The reference indicates that the paper appears in a conference proceedings, gives the title of the paper, the title of the proceedings, the date of publication, the publisher, the address of the publisher, and the topic. The notation for references in this theory is based on that of Bibtex.

Names, indicated by the keyword :name, have no logical or functional significance; they are used only to make the trace easier for us to follow.

This assertion applies to the first disjunct of Row 194; we obtain

(Row 202
  (or (not (author shoe-acm-paper james-hendler))
      (not (about shoe-acm-paper (topic "SHOE")))
      (not (= (pub-to-year shoe-acm-paper)
              (year-fn ?integer&nonnegative))))
   (resolve 194 shoe-acm-paper-reference)
   Answer (ans
           (inproceedingsq author
            (coq (personq "Sean Luke")
                 (personq "Lee Spector")
                 (personq "David Rager")
                 (personq "James Hendler"))
            title (titleq "Ontology-based Web Agents")
            booktitle
            (titleq
             "Proceedings of the First International Conference on
              Autonomous Agents (Agents97)")
            year (year-fn 1997)
            publisher
            (publisherq "Association for Computing Machinery")
            address
            (cityq "New York" "NY" "US")
            topic (topic "SHOE"))
           (year-fn ?integer&nonnegative)))

Note that the answer already contains a reference satisfying the conditions of our query, but we have not yet checked that all these conditions are satisfied.
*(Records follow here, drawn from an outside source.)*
/-- BYTE_PAST_END in mode 0, BIT_PAST_END in mode 2 and RUN_OVERFLOW in mode 1. -/
theorem test_wit_DecodeFaultTable :
    (Inv (mid 0 [5] 1 1 0 false) ∧ ∃ t, step (mid 0 [5] 1 1 0 false) = .next t ∧ t.ctrl = .fault) ∧
      (Inv (mid 2 (List.replicate 16 3) 0 0 0 true) ∧
        ∃ t, step (mid 2 (List.replicate 16 3) 0 0 0 true) = .next t ∧ t.ctrl = .fault) ∧
      (Inv (mid 1 [1] 511 0 0 false) ∧ ∃ t, step (mid 1 [1] 511 0 0 false) = .next t ∧ t.ctrl = .fault) :=
  ⟨⟨mid_inv (by decide) (by decide) (by decide) (by decide) (by decide) (by decide) (by decide), _, rfl, rfl⟩,
   ⟨mid_inv (by decide) (by decide) (by decide) (by decide) (by decide) (by decide) (by decide), _, rfl, rfl⟩,
   ⟨mid_inv (by decide) (by decide) (by decide) (by decide) (by decide) (by decide) (by decide), _, rfl, rfl⟩⟩
theorem test_wit_DecodeFaultsArePrecise :
    EngineTurn (midIdle 0 [5] 1 1 0 false) ∧ (midIdle 0 [5] 1 1 0 false).ctrl = .busy ∧
      ∃ t, step (midIdle 0 [5] 1 1 0 false) = .next t ∧ t.ctrl = .fault ∧ EngineTurn t :=
  ⟨.inr rfl, rfl, _, rfl, rfl, .inl rfl⟩
theorem test_wit_InternalIsUnreachable :
    Inv (mid 2 [5] 0 0 0 false) ∧ (mid 2 [5] 0 0 0 false).ctrl = .busy ∧
      (∃ t, step (mid 2 [5] 0 0 0 false) = .next t) ∧ EngineTurn (mid 2 [5] 0 0 0 false) :=
  ⟨mid_inv (by decide) (by decide) (by decide) (by decide) (by decide) (by decide) (by decide), rfl, ⟨_, rfl⟩, .inl rfl⟩
theorem test_wit_StepKeepsInvariant :
    Inv (mid 1 [0x80] 0 0 0 false) ∧ EngineTurn (mid 1 [0x80] 0 0 0 false) ∧
      ∃ t, step (mid 1 [0x80] 0 0 0 false) = .next t ∧ t.iptr = some 1 :=
  ⟨mid_inv (by decide) (by decide) (by decide) (by decide) (by decide) (by decide) (by decide), .inl rfl, _, rfl, rfl⟩
/-- A unit that goes on, one that faults, a dictionary load and a code. -/
theorem test_wit_DecodeUnitFrame :
    (∃ t, exec (.negByte 5) (mid 0 [5] 1 1 0 false) = .next t ∧ t.ctrl ≠ .fault) ∧
      (∃ t, exec (.rleLit 1) (mid 1 [1] 511 0 0 false) = .next t ∧ t.ctrl = .fault) ∧
      (∃ t, exec .rleNop (mid 1 [0x80] 0 0 0 false) = .next t) ∧
      (∃ t, exec (.dictLoad (Vector.replicate 16 3)) (mid 2 [] 0 0 0 false) = .next t) ∧
      (∃ t, exec (.m2Hit 0) (mid 2 [] 0 0 0 true) = .next t) :=
  ⟨⟨_, rfl, by decide +kernel⟩, ⟨_, rfl, rfl⟩, ⟨_, rfl⟩, ⟨_, rfl⟩, ⟨_, rfl⟩⟩
theorem test_wit_CursorsOnlyAdvance :
    (∃ t, exec (.m2Lit 5) (mid 2 [] 1 0 3 true) = .next t ∧ t.bptr = some 12) ∧
      (mid 2 [] 1 0 3 true).bptr = some 3 ∧ (mid 2 [] 1 0 3 true).ocnt = some 1 ∧
      (mid 2 [] 1 0 3 true).iptr = some 0 ∧ (Instr.m2Lit 5).format ≠ .entry32 :=
  ⟨⟨_, rfl, rfl⟩, rfl, rfl, rfl, by decide⟩

/-! ### Witnesses: the host and the ROM -/

theorem test_wit_ResetRegisters :
    (∃ t, hostAccess .reset (mid 1 [0x80] 0 0 0 false) = .next t ∧ t.ctrl = .idle ∧ EngineTurn t) ∧
      EngineTurn State.reset :=
  ⟨⟨_, rfl, rfl, .inl rfl⟩, .inl rfl⟩
/-- An image taken with no ROM there, one of the ROM's own length, and one byte more and less than it. -/
theorem test_wit_HostWritesInputs :
    State.reset.ctrl ≠ .busy ∧ (mid 1 [] 0 0 0 false).ctrl = .busy ∧ State.reset.rom.admits 2 ∧
      (ready [7, 8] 0 0).ctrl ≠ .busy ∧ (ready [7, 8] 0 0).rom.admits 2 ∧ ¬(ready [7, 8] 0 0).rom.admits 1 ∧
      ¬(ready [7, 8] 0 0).rom.admits 3 := by decide +kernel
/-- A register with and without a value, a block that is done, and one that is not. -/
theorem test_wit_HostReadsByRights :
    (mid 1 [] 0 0 0 false).mode = some 1 ∧ (mid 1 [] 0 0 0 false).offset = some (-1) ∧
      (mid 1 [] 0 0 0 false).src = some 0 ∧ State.reset.mode = none ∧ State.reset.ctrl ≠ .done ∧
      (zeroBlock State.reset).ctrl = .done ∧ (zeroBlock State.reset).outAt 511 = some 0 ∧
      (zeroBlock State.reset).endoff = some 0 ∧ (ready [] 3 5).ctrl ≠ .busy ∧ (ready [] 3 5).entry = some 5 ∧
      (ready [] 3 5).dataBase = some 3 ∧ State.reset.ctrl ≠ .busy ∧ State.reset.entry = none ∧
      State.reset.dataBase = none ∧ (mid 1 [] 0 0 0 false).ctrl = .busy := by decide +kernel
theorem test_wit_EntryWordIsBigEndian :
    RomHolds (Rom.ofBytes [9, 1, 2, 3, 4]) 1 [1, 2, 3, 4] ∧
      memReadWord (Rom.ofBytes [9, 1, 2, 3, 4]) 1 = .ok 0x01020304 := ⟨by decide +kernel, rfl⟩
/-- A step without a load beside a BUSY engine, a load beside one, and a load with none. -/
theorem test_wit_EnginesShareRom :
    (Cluster.mk [mid 1 [0x80] 0 0 0 false, mid 1 [0x80] 0 0 0 false]).shares (Rom.ofBytes [0x80]) ∧
      loadsRom (mid 1 [0x80] 0 0 0 false) = false ∧ (∃ t, step (mid 1 [0x80] 0 0 0 false) = .next t) ∧
      (Cluster.mk [withHost (.port (.loadRom [5])) State.reset, { State.reset with ctrl := .busy }]).shares
        State.reset.rom ∧
      loadsRom (withHost (.port (.loadRom [5])) State.reset) = true ∧
      (Cluster.mk [withHost (.port (.loadRom [5])) State.reset, { State.reset with ctrl := .busy }]).anyBusy = true ∧
      (Cluster.mk [withHost (.port (.loadRom [5])) State.reset]).anyBusy = false ∧
      (∃ t, step (withHost (.port (.loadRom [5])) State.reset) = .next t) :=
  ⟨⟨by simp, by intro s hs; simp at hs; subst hs; rfl⟩, rfl, ⟨_, rfl⟩,
    ⟨by simp, by intro s hs; simp at hs; rcases hs with rfl | rfl <;> rfl⟩, rfl, rfl, rfl, ⟨_, rfl⟩⟩

/-! ### Witnesses: blocks -/

/-- A ROM image holds its own bytes from address 0 on. -/
theorem romHolds_image (image : List Byte) : RomHolds (Rom.ofBytes image) 0 image := by
  intro k hk
  have hb := cellByte_cellsOf 0 k image
  have hin := romByte_inside (m := Rom.ofBytes image) (a := k) hk
  rw [Int.zero_add, hin]
  simp only [Rom.ofBytes, Nat.zero_add] at hb ⊢
  rw [hb, List.getElem?_eq_getElem hk, List.getD_eq_getElem _ _ hk]

/-- The storage inside the ROM, cut by its end, and before and behind it. -/
theorem test_wit_ModeZeroBlockResult :
    Started (ready (List.replicate 512 1) 1 0x00FFFFFF) 1 0x00FFFFFF ∧ entryMode 0x00FFFFFF = 0 ∧
      entryRaw 0x00FFFFFF ≠ 0 ∧ ((1 : Nat) : Int) + sext24 (entryRaw 0x00FFFFFF) = 0 ∧
      (0 : Int) + 512 ≤ (ready (List.replicate 512 1) 1 0x00FFFFFF).rom.len ∧
      Started (ready [1] 1 0x00FFFFFF) 1 0x00FFFFFF ∧ ((ready [1] 1 0x00FFFFFF).rom.len : Int) < 0 + 512 ∧
      ((0 : Nat) : Int) + sext24 (entryRaw 0x00FFFFFF) < 0 :=
  ⟨⟨rfl, by decide, rfl, rfl⟩, by decide, by decide, by decide, by decide +kernel,
    ⟨rfl, by decide, rfl, rfl⟩, by decide, by decide⟩
theorem test_wit_ModeOneBlockResult :
    Started (ready [0x80] 1 0x01FFFFFF) 1 0x01FFFFFF ∧ entryMode 0x01FFFFFF = 1 ∧
      ((0 : Nat) : Int) = (1 : Nat) + sext24 (entryRaw 0x01FFFFFF) ∧ 0 < (ready [0x80] 1 0x01FFFFFF).rom.len := by
  decide +kernel
theorem test_wit_ModeTwoBlockResult :
    Started (ready [0x80] 1 0x02FFFFFF) 1 0x02FFFFFF ∧ entryMode 0x02FFFFFF = 2 ∧
      ((0 : Nat) : Int) = (1 : Nat) + sext24 (entryRaw 0x02FFFFFF) ∧ 0 < (ready [0x80] 1 0x02FFFFFF).rom.len := by
  decide +kernel
theorem test_wit_NegatedBlockDecodes :
    Started (ready ((List.replicate 512 1).map negate) 1 0x00FFFFFF) 1 0x00FFFFFF ∧ entryMode 0x00FFFFFF = 0 ∧
      entryRaw 0x00FFFFFF ≠ 0 ∧ (List.replicate 512 (1 : Byte)).length = 512 ∧
      RomHolds (ready ((List.replicate 512 1).map negate) 1 0x00FFFFFF).rom
        ((1 : Nat) + sext24 (entryRaw 0x00FFFFFF)) ((List.replicate 512 (1 : Byte)).map negate) :=
  ⟨⟨rfl, by decide, rfl, rfl⟩, by decide, by decide, List.length_replicate, romHolds_image _⟩
/-- V40's stream. -/
theorem test_wit_RleStreamRoundTrip :
    Started (ready [0x81, 9, 0x81, 9, 0x81, 9, 0x81, 9] 1 0x01FFFFFF) 1 0x01FFFFFF ∧ entryMode 0x01FFFFFF = 1 ∧
      streamBytes (List.replicate 4 (.rep 128 9)) = some [0x81, 9, 0x81, 9, 0x81, 9, 0x81, 9] ∧
      ((List.replicate 4 (AsmLine.rep 128 9)).flatMap commandRun).length = 512 ∧
      RomHolds (ready [0x81, 9, 0x81, 9, 0x81, 9, 0x81, 9] 1 0x01FFFFFF).rom
        ((1 : Nat) + sext24 (entryRaw 0x01FFFFFF)) [0x81, 9, 0x81, 9, 0x81, 9, 0x81, 9] := by decide +kernel
/-- 512 hits of index 0: 2560 bits, 320 bytes of 1000 0100 0010 0001 0000 1000 0100 0010 0001 0000. -/
def hitBytes : List Byte := (List.replicate 64 [0x84, 0x21, 0x08, 0x42, 0x10]).flatten

theorem test_wit_PackedStreamRoundTrip :
    Started (ready ((Vector.replicate 16 3).toList ++ hitBytes) 1 0x02FFFFFF) 1 0x02FFFFFF ∧
      entryMode 0x02FFFFFF = 2 ∧ (List.replicate 512 (Instr.m2Hit 0)).length = 512 ∧
      (∀ i ∈ List.replicate 512 (Instr.m2Hit 0), i.format = .code) ∧
      bitsOfBytes hitBytes = (List.replicate 512 (Instr.m2Hit 0)).flatMap encode ++ [] ∧
      RomHolds (ready ((Vector.replicate 16 3).toList ++ hitBytes) 1 0x02FFFFFF).rom
        ((1 : Nat) + sext24 (entryRaw 0x02FFFFFF)) ((Vector.replicate 16 3).toList ++ hitBytes) :=
  ⟨⟨rfl, by decide, rfl, rfl⟩, by decide, List.length_replicate, fun i hi => by rw [List.eq_of_mem_replicate hi]; rfl,
    by decide +kernel, romHolds_image _⟩
/-- A START of every mode. -/
theorem test_wit_EveryDecodeEnds :
    Started (ready [1] 0 0) 0 0 ∧ Started (ready [1] 0 0x01000000) 0 0x01000000 ∧
      Started (ready [1] 0 0x02000000) 0 0x02000000 ∧ Started (ready [1] 0 0x03000000) 0 0x03000000 := by
  decide +kernel
/-- An engine alone that runs the zero block and then waits. -/
theorem test_wit_EngineDecodesAlone :
    (Cluster.mk [ready [] 0 0]).shares (Rom.ofBytes []) ∧ (Cluster.mk [ready [] 0 0]).engines[0]? = some (ready [] 0 0) ∧
      Started (ready [] 0 0) 0 0 ∧
      (∃ d, (Cluster.mk [ready [] 0 0]).runOrder (0 :: List.replicate 514 0) = some d) ∧
      decodeSteps (Rom.ofBytes []) ≤ (0 :: List.replicate 514 0).count 0 := by
  have hended : ∀ n, (Cluster.mk [zeroBlock (acceptStart 0 0 none { ready [] 0 0 with host := [] })]).runOrder
      (List.replicate n 0) = some (Cluster.mk [zeroBlock (acceptStart 0 0 none { ready [] 0 0 with host := [] })]) := by
    intro n
    induction n with
    | zero => rfl
    | succ n ih => exact ih
  have hfirst : (Cluster.mk [ready [] 0 0]).stepAt 0 =
      some (Cluster.mk [zeroBlock (acceptStart 0 0 none { ready [] 0 0 with host := [] })]) := rfl
  have hrun : ∀ n, ∃ d, (Cluster.mk [ready [] 0 0]).runOrder (0 :: List.replicate n 0) = some d := fun n =>
    ⟨_, by rw [Cluster.runOrder, hfirst, Option.bind_some, hended n]⟩
  have hcount : ∀ n, decodeSteps (Rom.ofBytes []) ≤ n + 1 → decodeSteps (Rom.ofBytes []) ≤
      (0 :: List.replicate n 0).count 0 := fun n h => by
    rw [List.count_cons_self, List.count_replicate_self]; exact h
  exact ⟨⟨by simp, by intro s hs; simp at hs; subst hs; rfl⟩, rfl, ⟨rfl, by decide, rfl, rfl⟩, hrun 514,
    hcount 514 (by decide)⟩
/-- A fill of 1 byte and one of 512. -/
theorem test_wit_PseudoInstructionsExpand :
    1 ≤ 1 ∧ 1 ≤ 512 ∧ expandPseudo (.fill 1 9) = .ok [.lit [9]] ∧
      expandPseudo (.fill 512 9) = .ok [.rep 128 9, .rep 128 9, .rep 128 9, .rep 128 9] :=
  ⟨by decide, by decide, rfl, rfl⟩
We also have not yet found the date of this publication, although it is implicit in the reference.

Let us skip ahead to the end of this particular refutation:

(Row 321
     false
     (resolve 320 name-of-lee-spector)
     Answer
     (ans
      (inproceedingsq
       author
       (coq (personq "Sean Luke")
            (personq "Lee Spector")
            (personq "David Rager")
            (personq "James Hendler"))
       title (titleq "Ontology-based Web Agents") booktitle
       (titleq
        "Proceedings of the First International Conference on
         Autonomous Agents (Agents97)")
       year (year-fn 1997)
       publisher
       (publisherq "Association for Computing Machinery")
       address
       (cityq "New York" "NY" "US")
       topic (topic "SHOE"))
      (year-fn 1997)))
Here we have verified all the conditions and have determined that the date of the publication we have found is 1997.
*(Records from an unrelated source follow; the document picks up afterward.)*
-- ==== Sys2Proof/Machine/State.lean ====
section
/-! DEFINITION. The state of the machine (10_state.md), the causes a step can stop with, and the state after reset. -/

namespace Sys2Proof.Machine

/-- The closed set of fault causes (R201 to R207). A statement that raises one takes the fault entry of
R209 (`raise` in Machine/Ops.lean): a next state with the cause recorded in `State.fault`. As the outcome
of a step, a cause says that the machine had already recorded it and nothing changed (R132); stopping
there is what the spec says, hence safe (log entry 1). -/
inductive Fault where
  /-- code 1: a step's fetched word decodes to no shape (R201); raised by `cycle`; safe -/
  | decodeError (w : Word)
  /-- code 2: a 0NNN word was executed (R202); raised by SYS; safe, it errs toward unprovable (D4) -/
  | sysUnsupported (w : Word)
  /-- code 3: a call with every usable stack entry in use (R203); raised by CALL; safe -/
  | stackOverflow
  /-- code 4: a return with an empty stack (R204); raised by RET; safe -/
  | stackUnderflow
  /-- code 5: an access at an address ≥ 4096 (R205); raised by the fetch, DRW, LD B, LD [I], LD VX [I]; safe (D1) -/
  | memoryBounds (addr : Nat)
  /-- code 6: a program's write into the font (R206); raised by LD B and LD [I]; safe (D2) -/
  | fontWrite (addr : Nat)
  /-- code 7: a key index above 15 (R207); raised by SKP and SKNP; safe (D14) -/
  | keyIndex (k : Byte)
deriving DecidableEq, Repr

/-- Reasons to refuse an instruction. The model raises none: every instruction has its meaning. -/
inductive Refusal where
  /-- an instruction without a meaning, named as the opcode table names it; raised by no arm; safe -/
  | notModelled (mnemonic : String)
deriving DecidableEq, Repr

/-- The display grid, row by row: 32 rows of 64 cells, `true` when lit (R30). -/
abbrev Display := Vector (Vector Bool 64) 32

/-- Memory: the bytes that differ from their reset contents, by rising address (`Memory.wf`). -/
abbrev Memory := List Host.Cell

/-- The whole machine state (10_state.md R20 to R36), the fixed parameters of R6 and the model's own
count of random draws. -/
structure State where
  /-- V[0..15]; V[15] is VF (R20, R21) -/
  v : Vector Byte 16
  /-- I (R23) -/
  index : Word
  /-- the address of the next instruction to fetch (R22) -/
  pc : Word
  /-- the return addresses (R24) -/
  stack : Vector Word 16
  /-- the number of stack entries in use, 0..16 (R25) -/
  sp : Fin 17
  /-- DT, the delay timer (R26) -/
  dt : Byte
  /-- ST, the sound timer (R27) -/
  st : Byte
  /-- key[0..15] (R28) -/
  keys : Vector Bool 16
  /-- latched (key-wait) mode (R29) -/
  latched : Bool
  /-- latched_key, meaningful while `latched` (R29) -/
  latchedKey : Key
  /-- disp[y][x] (R30) -/
  disp : Display
  /-- mem[0..4095] (R31) -/
  mem : Memory
  /-- the fault record (R32) -/
  fault : Option Fault
  /-- FONT_DATA, FONT_INDEX_MODE, STACK_USABLE (R6): fixed, nothing writes them (log entry 3) -/
  params : Config.Params
  /-- the model's own: how many draws the oracle RNG has given (R33; log entry 2) -/
  draws : Nat
deriving DecidableEq, Repr

/-- A freshly constructed machine with the named parameters `p` (R36, R250, R251). -/
def State.construct (p : Config.Params) : State :=
  { v := Vector.replicate 16 0
    index := 0
    pc := BitVec.ofNat 16 Config.programBase
    stack := Vector.replicate 16 0
    sp := 0
    dt := 0
    st := 0
    keys := Vector.replicate 16 false
    latched := false
    latchedKey := 0
    disp := Vector.replicate 32 (Vector.replicate 64 false)
    mem := []
    fault := none
    params := p
    draws := 0 }

/-- The machine right after reset, with the default parameters (R36, R250, R251). The count of draws
starts at 0 (DESIGN CHOICE, log entry 2). -/
def State.reset : State := State.construct defaultParams

end Sys2Proof.Machine
end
Since we want the latest possible publication, we begin a new query, to find a publication later than 1997:

(Row 324
     (or (not (pub-val ?paperq ?paper))
         (not (author ?paper ?person))
         (not (person-val (personq "James Hendler") ?person))
         (not (about ?paper (topic "SHOE")))
         (not (= (pub-to-year ?paper) (year-fn ?integer&nonnegative)))
         (not (starts-after-starting-of
               (year-fn ?integer&nonnegative)
               (year-fn 1997))))
     Answer (ans ?paperq (year-fn ?integer&nonnegative)))

This query is the same as the one we started with, except it contains an additional disjunct

  (starts-after-starting-of
   (year-fn ?integer&nonnegative)
   (year-fn 1997))
In other words, we insist that the publication we find is more recent than 1997.
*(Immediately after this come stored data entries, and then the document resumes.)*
-- ==== Sys2Proof/Machine/Input.lean ====
section
/-! DEFINITION. The key instructions (45_input.md). -/

namespace Sys2Proof.Machine

/-- EX9E, SKP VX: skip if the key is pressed (R180). -/
def execSkp (x : Reg) (s : State) : Host.Outcome State Fault Refusal :=
  match keyOperand (s.getV x) with
  | .error c => raise c s
  | .ok k => .next (s.skipIf (s.key k))

/-- EXA1, SKNP VX: skip if the key is not pressed (R181). -/
def execSknp (x : Reg) (s : State) : Host.Outcome State Fault Refusal :=
  match keyOperand (s.getV x) with
  | .error c => raise c s
  | .ok k => .next (s.skipIf (!s.key k))

/-- A key index as a register holds it, 0..15 (R182, R216). -/
def keyByte (k : Key) : Byte := BitVec.ofNat 8 k.val

/-- FX0A, LD VX, K: the lowest pressed key, or the self-repeat when none is pressed (R182). -/
def execLdVxK (x : Reg) (s : State) : Host.Outcome State Fault Refusal :=
  match s.lowestKey with
  | some k => .next (s.setV x (keyByte k))
  | none => .next s.rewindPc

end Sys2Proof.Machine
end

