-- ==== Sys2Proof/Machine/Timers.lean ====
section
/-! DEFINITION. The timer instructions (44_timers.md). -/

namespace Sys2Proof.Machine

/-- FX07, LD VX, DT (R170). -/
def execLdVxDt (x : Reg) (s : State) : Host.Outcome State Fault Refusal :=
  .next (s.setV x s.dt)

/-- FX15, LD DT, VX (R171). -/
def execLdDtVx (x : Reg) (s : State) : Host.Outcome State Fault Refusal :=
  .next (s.setDt (s.getV x))

/-- FX18, LD ST, VX (R172). -/
def execLdStVx (x : Reg) (s : State) : Host.Outcome State Fault Refusal :=
  .next (s.setSt (s.getV x))

end Sys2Proof.Machine
end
The refutation proceeds similarly to what we have seen already, except this time we find the following reference:

  (assert
   '(pub-val
     (inproceedingsq
      author (coq
              (personq "Jeff Heflin")
              (personq "James Hendler"))
      title (titleq "Searching the Web with SHOE")
      booktitle (titleq "Artificial Intelligence for Web Search.
                         Papers from the AAAI Workshop.")
      year (year-fn 2000)
      publisher (publisherq "AAAI Press")
      number (pubnumber "WS-00-01")
      address (cityq "Menlo Park" "CA" "US")
      topic (topic "SHOE"))
     shoe-aaai-paper)
   :name 'shoe-aaai-paper-reference)

SNARK uses a temporal reasoning procedure, based on the Allen temporal calculus, to check temporal constraints, whether they arise directly from the query or are a consequence of our preferences.

The AAAI paper satisfies all the constraints and is our next best selection:

(Row 421
  false
   (resolve 420 name-of-jeff-heflin)
   Answer
   (ans
    (inproceedingsq
     author
     (coq
      (personq "Jeff Heflin")
      (personq "James Hendler"))
     title
     (titleq "Searching the Web with SHOE")
     booktitle
     (titleq "Artificial Intelligence for Web Search.
              Papers from the AAAI Workshop.")
     year (year-fn 2000)
     publisher (publisherq "AAAI Press")
     number
     (pubnumber "WS-00-01")
     address (cityq "Menlo Park" "CA" "US")
     topic (topic "SHOE"))
    (year-fn 2000)))

SNARK will continue to look for Hendler SHOE papers more recent than 2000, but we have not given assertions for any. When the time limit is exceeded, it will return the reference for the IEEE paper.

It is also possible to obtain lists of papers, ordered by our preference, so that more recent are returned first.


Richard Waldinger
2000-12-15